“Do you remember Isaiah of Eyjania?”
A look of controlled anger crossed Esme’s face. “Very well. You were at university when he took quite a few of us hostage. That’s when I started to believe there might be more to Gabe than what the tabloids said. He stood between me and the business end of more than one rifle during that time.”
Mac nodded. “That’s him. I heard a little bit about what happened. I’d been rushed to a secure location, but hadn’t ever been told why. The next time I came home, I heard more about it.” He stared back down at his hands. “That was when I found out Mum was sick.”
“I came home to see Mum several times over the next few weeks,” he started.
“I remember.” Her brow furrowed. “You spent quite a bit of time with her on the weekends when you returned home. She told me some of what you spoke about, but not everything. She told me you might tell me more someday, when the time was right.”
And that time had come.
“That’s now.” He blew out a breath. “You’re several years older than I am. I knew what our parents were like, how much they detested spending time together. For the most part, Mum avoided him because she knew what he was really like. He avoided her because of what he was really like. The girlfriends, mistresses, whoever, whatever.”

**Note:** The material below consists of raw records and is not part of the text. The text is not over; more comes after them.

/-- Settles O52: the command that reads the free values commits what it makes of them. -/
theorem disturbedOctetsFree : Obligations.DisturbedOctetsFree := by
  intro s e a b he hd
  refine ⟨fun k i result hk hin hout hi => ?_, fun klen v hlen hin => ?_⟩
  · have hread := State.readBuffer_of_disturbed hd hin
    have h : exec i s = .next (s.commitBlock e b result) := by
      obtain ⟨rfl, hW, rfl⟩ | ⟨rfl, hWinv, rfl⟩ := hi
      · exact runCipher_of_checks he hk hread hout (hasWords_of_le hW)
      · exact runCipher_of_checks he hk hread hout (hasWords_of_le hWinv)
    exact ⟨_, h, rfl, State.get?_commitBlock_mem e b result⟩
  · have hread := State.readBuffer_of_disturbed hd hin
    exact ⟨_, _, execSetkey_of_key he (variantOfKeyLength_of_toNat hlen) hread, rfl, State.engine?_commitKey he _, rfl⟩

/-! ### Known answers -/

/-- Decryption gives back what was encrypted to the block (R209). -/
theorem decryptBlock_of_encryptBlock {v : Variant} {key : Octets v.keyLength} {p c : Octets 16}
    (h : encryptBlock (expandKey v key) p = c) : decryptBlock (expandKey v key) c = p :=
  h ▸ decryptBlock_encryptBlock v key p

/-- Settles O26: the three encryptions are evaluated, and the decryptions follow from them. -/
theorem knownAnswers : Obligations.KnownAnswers := by
  refine ⟨?aes128, ?aes192, ?aes256, decryptBlock_of_encryptBlock ?aes128, decryptBlock_of_encryptBlock ?aes192,
    decryptBlock_of_encryptBlock ?aes256⟩
  case aes128 => decide +kernel
  case aes192 => decide +kernel
  case aes256 => decide +kernel

end Sys2Proof.Machine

“That’s right,” Esme confirmed.
“But they were still expected to have an heir.” He nodded toward his sister. “And a spare.” Mac leaned back in his chair but still couldn’t look at her. “Me.”
His sister took advantage of his inability to go on. “Once I was old enough to understand those sorts of things, I decided our age difference was due to their differences. I thought it must have taken that long for her to stand to be that close to him, and prayed she’d get pregnant quickly.”
“I always believed the same thing.” He had to go for it. “Until not long after Mum took sick, then she told me truth.”
Maybe Esme already knew.
Maybe he wouldn’t actually have to say it.
But she didn’t volunteer any information.
“We don’t have the same father.”
Mac finally glanced up to see Esme looking at him, a carefully neutral expression on her face.
It still didn’t seem like his pronouncement took her by surprise.
“She did tell me who my father is,” he went on.
Maybe she’d take the reins for him.
But she still said nothing.
A hand slipped into the crook of his elbow.
Mac glanced to the side to see Fiona extending her hand to support him.
“What Mum told me on that last visit is what sent me running before her service, and why I stayed in the shadows for so long to protect Fiona and Gray.” He sucked in a deep breath.
Could he really do this? Really tell Esme, the queen, that his father was a notorious criminal mastermind and playboy. That his biological father was the one who held her and the others hostage several years earlier.
Why hadn’t Mum left it in her paperwork for Esme to find later?
But she hadn’t so it all fell to Mac now.
“My biological father came to visit Sargasso several times a year. During one of those trips, while he stayed here in the palace, I was conceived.”
Esme was extremely smart, but if she’d started putting the connections together, she gave no indication of it.
“I’m not the child of Queen Carlotta. Isaiah Quatremaine decided he wanted a member of Mum’s staff. To the best of my knowledge, he never knew he’d impregnated her.”
Another glance at Esme told him nothing.